DESCRIPTION OF THE TASK: Your reply should contain every record, restated word for word.

Data extracted from a collection:
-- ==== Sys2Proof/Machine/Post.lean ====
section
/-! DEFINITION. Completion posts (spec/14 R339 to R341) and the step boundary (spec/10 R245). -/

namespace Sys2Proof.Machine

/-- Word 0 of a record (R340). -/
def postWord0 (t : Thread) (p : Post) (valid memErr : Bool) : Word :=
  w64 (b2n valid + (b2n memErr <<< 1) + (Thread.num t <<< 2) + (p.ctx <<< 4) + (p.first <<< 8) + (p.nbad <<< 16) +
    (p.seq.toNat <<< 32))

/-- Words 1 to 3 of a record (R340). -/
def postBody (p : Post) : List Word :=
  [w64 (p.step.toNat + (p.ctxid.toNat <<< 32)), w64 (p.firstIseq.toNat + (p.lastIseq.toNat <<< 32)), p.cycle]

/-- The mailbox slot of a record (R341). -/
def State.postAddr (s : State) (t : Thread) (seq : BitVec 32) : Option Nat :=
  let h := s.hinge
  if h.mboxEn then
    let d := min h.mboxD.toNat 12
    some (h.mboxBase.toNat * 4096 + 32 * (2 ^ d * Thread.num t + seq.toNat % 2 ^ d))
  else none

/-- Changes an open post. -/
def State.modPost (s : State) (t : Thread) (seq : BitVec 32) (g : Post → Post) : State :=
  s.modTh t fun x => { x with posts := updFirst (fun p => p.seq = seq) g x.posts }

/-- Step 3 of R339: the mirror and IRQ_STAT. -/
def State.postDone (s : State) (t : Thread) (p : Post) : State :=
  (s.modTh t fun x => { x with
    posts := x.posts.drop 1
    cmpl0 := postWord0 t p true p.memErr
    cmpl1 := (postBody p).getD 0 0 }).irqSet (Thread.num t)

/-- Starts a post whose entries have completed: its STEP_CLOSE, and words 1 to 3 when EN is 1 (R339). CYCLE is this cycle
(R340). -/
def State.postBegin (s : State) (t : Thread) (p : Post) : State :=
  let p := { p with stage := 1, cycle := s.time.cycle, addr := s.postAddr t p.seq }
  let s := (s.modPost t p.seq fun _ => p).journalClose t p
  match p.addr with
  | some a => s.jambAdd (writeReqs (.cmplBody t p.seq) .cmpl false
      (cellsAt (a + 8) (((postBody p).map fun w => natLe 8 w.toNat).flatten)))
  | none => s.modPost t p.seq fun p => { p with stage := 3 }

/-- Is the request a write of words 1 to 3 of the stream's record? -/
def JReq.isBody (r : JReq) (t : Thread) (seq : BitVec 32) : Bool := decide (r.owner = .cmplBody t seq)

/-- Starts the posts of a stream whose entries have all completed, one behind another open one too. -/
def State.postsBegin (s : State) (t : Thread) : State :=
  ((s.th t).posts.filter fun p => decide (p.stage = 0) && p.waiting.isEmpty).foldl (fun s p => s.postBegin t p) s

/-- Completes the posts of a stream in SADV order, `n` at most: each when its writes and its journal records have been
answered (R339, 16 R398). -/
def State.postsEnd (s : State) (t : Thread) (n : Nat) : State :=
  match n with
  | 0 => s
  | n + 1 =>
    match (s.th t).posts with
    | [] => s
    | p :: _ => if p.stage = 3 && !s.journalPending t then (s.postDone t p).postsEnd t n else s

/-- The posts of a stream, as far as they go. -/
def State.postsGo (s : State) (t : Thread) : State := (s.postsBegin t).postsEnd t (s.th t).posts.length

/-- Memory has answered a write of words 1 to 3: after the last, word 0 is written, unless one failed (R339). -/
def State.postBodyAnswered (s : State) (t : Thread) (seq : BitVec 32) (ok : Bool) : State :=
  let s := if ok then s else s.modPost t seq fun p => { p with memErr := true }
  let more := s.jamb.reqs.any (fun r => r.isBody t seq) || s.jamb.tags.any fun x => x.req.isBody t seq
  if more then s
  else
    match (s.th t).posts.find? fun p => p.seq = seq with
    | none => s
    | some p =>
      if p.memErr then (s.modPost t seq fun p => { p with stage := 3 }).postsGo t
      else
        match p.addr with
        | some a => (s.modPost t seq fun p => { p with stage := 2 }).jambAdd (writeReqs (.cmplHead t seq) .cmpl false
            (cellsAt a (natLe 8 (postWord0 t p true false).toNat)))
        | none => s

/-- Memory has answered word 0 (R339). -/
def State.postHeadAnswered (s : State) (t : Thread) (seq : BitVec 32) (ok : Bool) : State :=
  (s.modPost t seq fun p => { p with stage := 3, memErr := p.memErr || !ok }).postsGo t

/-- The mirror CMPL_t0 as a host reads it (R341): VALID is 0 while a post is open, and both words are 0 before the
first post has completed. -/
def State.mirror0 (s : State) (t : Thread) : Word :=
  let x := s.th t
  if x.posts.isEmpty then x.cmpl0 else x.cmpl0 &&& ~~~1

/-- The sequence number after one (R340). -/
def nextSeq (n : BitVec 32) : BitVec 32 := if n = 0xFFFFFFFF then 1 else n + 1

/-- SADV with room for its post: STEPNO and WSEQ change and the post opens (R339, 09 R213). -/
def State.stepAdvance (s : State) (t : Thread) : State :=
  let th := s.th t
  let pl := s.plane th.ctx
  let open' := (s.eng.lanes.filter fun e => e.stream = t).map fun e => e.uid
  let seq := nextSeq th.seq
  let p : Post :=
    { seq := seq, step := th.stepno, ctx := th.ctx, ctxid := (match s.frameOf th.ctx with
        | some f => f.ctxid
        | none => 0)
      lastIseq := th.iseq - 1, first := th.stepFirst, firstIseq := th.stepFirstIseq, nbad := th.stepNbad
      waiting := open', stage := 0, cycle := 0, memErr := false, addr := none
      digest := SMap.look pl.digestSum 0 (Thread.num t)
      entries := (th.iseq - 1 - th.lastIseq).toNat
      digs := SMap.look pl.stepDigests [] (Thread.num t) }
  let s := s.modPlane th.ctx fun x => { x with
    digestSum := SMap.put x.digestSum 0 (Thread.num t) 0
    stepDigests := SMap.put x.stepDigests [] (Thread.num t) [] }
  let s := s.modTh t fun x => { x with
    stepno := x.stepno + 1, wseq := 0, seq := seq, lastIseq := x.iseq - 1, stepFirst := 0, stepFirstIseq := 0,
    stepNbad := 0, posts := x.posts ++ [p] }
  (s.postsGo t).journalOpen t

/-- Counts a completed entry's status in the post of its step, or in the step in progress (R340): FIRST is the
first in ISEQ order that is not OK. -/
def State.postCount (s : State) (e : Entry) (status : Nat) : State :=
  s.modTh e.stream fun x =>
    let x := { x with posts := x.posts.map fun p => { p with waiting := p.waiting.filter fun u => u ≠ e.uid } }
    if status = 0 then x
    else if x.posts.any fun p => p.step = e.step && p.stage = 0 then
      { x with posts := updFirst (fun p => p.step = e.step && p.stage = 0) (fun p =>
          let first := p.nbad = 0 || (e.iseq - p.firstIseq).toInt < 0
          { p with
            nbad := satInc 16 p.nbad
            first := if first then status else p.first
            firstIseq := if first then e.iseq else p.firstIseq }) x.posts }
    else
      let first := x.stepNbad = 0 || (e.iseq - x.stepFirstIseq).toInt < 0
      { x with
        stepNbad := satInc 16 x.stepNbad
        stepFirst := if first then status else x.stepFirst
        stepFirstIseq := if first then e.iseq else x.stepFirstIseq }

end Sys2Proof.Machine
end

REPLY TO THE EXERCISE:
-- ==== Sys2Proof/Machine/Post.lean ====
section
/-! DEFINITION. Completion posts (spec/14 R339 to R341) and the step boundary (spec/10 R245). -/

namespace Sys2Proof.Machine

/-- Word 0 of a record (R340). -/
def postWord0 (t : Thread) (p : Post) (valid memErr : Bool) : Word :=
  w64 (b2n valid + (b2n memErr <<< 1) + (Thread.num t <<< 2) + (p.ctx <<< 4) + (p.first <<< 8) + (p.nbad <<< 16) +
    (p.seq.toNat <<< 32))

/-- Words 1 to 3 of a record (R340). -/
def postBody (p : Post) : List Word :=
  [w64 (p.step.toNat + (p.ctxid.toNat <<< 32)), w64 (p.firstIseq.toNat + (p.lastIseq.toNat <<< 32)), p.cycle]

/-- The mailbox slot of a record (R341). -/
def State.postAddr (s : State) (t : Thread) (seq : BitVec 32) : Option Nat :=
  let h := s.hinge
  if h.mboxEn then
    let d := min h.mboxD.toNat 12
    some (h.mboxBase.toNat * 4096 + 32 * (2 ^ d * Thread.num t + seq.toNat % 2 ^ d))
  else none

/-- Changes an open post. -/
def State.modPost (s : State) (t : Thread) (seq : BitVec 32) (g : Post → Post) : State :=
  s.modTh t fun x => { x with posts := updFirst (fun p => p.seq = seq) g x.posts }

/-- Step 3 of R339: the mirror and IRQ_STAT. -/
def State.postDone (s : State) (t : Thread) (p : Post) : State :=
  (s.modTh t fun x => { x with
    posts := x.posts.drop 1
    cmpl0 := postWord0 t p true p.memErr
    cmpl1 := (postBody p).getD 0 0 }).irqSet (Thread.num t)

/-- Starts a post whose entries have completed: its STEP_CLOSE, and words 1 to 3 when EN is 1 (R339). CYCLE is this cycle
(R340). -/
def State.postBegin (s : State) (t : Thread) (p : Post) : State :=
  let p := { p with stage := 1, cycle := s.time.cycle, addr := s.postAddr t p.seq }
  let s := (s.modPost t p.seq fun _ => p).journalClose t p
  match p.addr with
  | some a => s.jambAdd (writeReqs (.cmplBody t p.seq) .cmpl false
      (cellsAt (a + 8) (((postBody p).map fun w => natLe 8 w.toNat).flatten)))
  | none => s.modPost t p.seq fun p => { p with stage := 3 }

/-- Is the request a write of words 1 to 3 of the stream's record? -/
def JReq.isBody (r : JReq) (t : Thread) (seq : BitVec 32) : Bool := decide (r.owner = .cmplBody t seq)

/-- Starts the posts of a stream whose entries have all completed, one behind another open one too. -/
def State.postsBegin (s : State) (t : Thread) : State :=
  ((s.th t).posts.filter fun p => decide (p.stage = 0) && p.waiting.isEmpty).foldl (fun s p => s.postBegin t p) s

/-- Completes the posts of a stream in SADV order, `n` at most: each when its writes and its journal records have been
answered (R339, 16 R398). -/
def State.postsEnd (s : State) (t : Thread) (n : Nat) : State :=
  match n with
  | 0 => s
  | n + 1 =>
    match (s.th t).posts with
    | [] => s
    | p :: _ => if p.stage = 3 && !s.journalPending t then (s.postDone t p).postsEnd t n else s

/-- The posts of a stream, as far as they go. -/
def State.postsGo (s : State) (t : Thread) : State := (s.postsBegin t).postsEnd t (s.th t).posts.length

/-- Memory has answered a write of words 1 to 3: after the last, word 0 is written, unless one failed (R339). -/
def State.postBodyAnswered (s : State) (t : Thread) (seq : BitVec 32) (ok : Bool) : State :=
  let s := if ok then s else s.modPost t seq fun p => { p with memErr := true }
  let more := s.jamb.reqs.any (fun r => r.isBody t seq) || s.jamb.tags.any fun x => x.req.isBody t seq
  if more then s
  else
    match (s.th t).posts.find? fun p => p.seq = seq with
    | none => s
    | some p =>
      if p.memErr then (s.modPost t seq fun p => { p with stage := 3 }).postsGo t
      else
        match p.addr with
        | some a => (s.modPost t seq fun p => { p with stage := 2 }).jambAdd (writeReqs (.cmplHead t seq) .cmpl false
            (cellsAt a (natLe 8 (postWord0 t p true false).toNat)))
        | none => s

/-- Memory has answered word 0 (R339). -/
def State.postHeadAnswered (s : State) (t : Thread) (seq : BitVec 32) (ok : Bool) : State :=
  (s.modPost t seq fun p => { p with stage := 3, memErr := p.memErr || !ok }).postsGo t

/-- The mirror CMPL_t0 as a host reads it (R341): VALID is 0 while a post is open, and both words are 0 before the
first post has completed. -/
def State.mirror0 (s : State) (t : Thread) : Word :=
  let x := s.th t
  if x.posts.isEmpty then x.cmpl0 else x.cmpl0 &&& ~~~1

/-- The sequence number after one (R340). -/
def nextSeq (n : BitVec 32) : BitVec 32 := if n = 0xFFFFFFFF then 1 else n + 1

/-- SADV with room for its post: STEPNO and WSEQ change and the post opens (R339, 09 R213). -/
def State.stepAdvance (s : State) (t : Thread) : State :=
  let th := s.th t
  let pl := s.plane th.ctx
  let open' := (s.eng.lanes.filter fun e => e.stream = t).map fun e => e.uid
  let seq := nextSeq th.seq
  let p : Post :=
    { seq := seq, step := th.stepno, ctx := th.ctx, ctxid := (match s.frameOf th.ctx with
        | some f => f.ctxid
        | none => 0)
      lastIseq := th.iseq - 1, first := th.stepFirst, firstIseq := th.stepFirstIseq, nbad := th.stepNbad
      waiting := open', stage := 0, cycle := 0, memErr := false, addr := none
      digest := SMap.look pl.digestSum 0 (Thread.num t)
      entries := (th.iseq - 1 - th.lastIseq).toNat
      digs := SMap.look pl.stepDigests [] (Thread.num t) }
  let s := s.modPlane th.ctx fun x => { x with
    digestSum := SMap.put x.digestSum 0 (Thread.num t) 0
    stepDigests := SMap.put x.stepDigests [] (Thread.num t) [] }
  let s := s.modTh t fun x => { x with
    stepno := x.stepno + 1, wseq := 0, seq := seq, lastIseq := x.iseq - 1, stepFirst := 0, stepFirstIseq := 0,
    stepNbad := 0, posts := x.posts ++ [p] }
  (s.postsGo t).journalOpen t

/-- Counts a completed entry's status in the post of its step, or in the step in progress (R340): FIRST is the
first in ISEQ order that is not OK. -/
def State.postCount (s : State) (e : Entry) (status : Nat) : State :=
  s.modTh e.stream fun x =>
    let x := { x with posts := x.posts.map fun p => { p with waiting := p.waiting.filter fun u => u ≠ e.uid } }
    if status = 0 then x
    else if x.posts.any fun p => p.step = e.step && p.stage = 0 then
      { x with posts := updFirst (fun p => p.step = e.step && p.stage = 0) (fun p =>
          let first := p.nbad = 0 || (e.iseq - p.firstIseq).toInt < 0
          { p with
            nbad := satInc 16 p.nbad
            first := if first then status else p.first
            firstIseq := if first then e.iseq else p.firstIseq }) x.posts }
    else
      let first := x.stepNbad = 0 || (e.iseq - x.stepFirstIseq).toInt < 0
      { x with
        stepNbad := satInc 16 x.stepNbad
        stepFirst := if first then status else x.stepFirst
        stepFirstIseq := if first then e.iseq else x.stepFirstIseq }

end Sys2Proof.Machine
end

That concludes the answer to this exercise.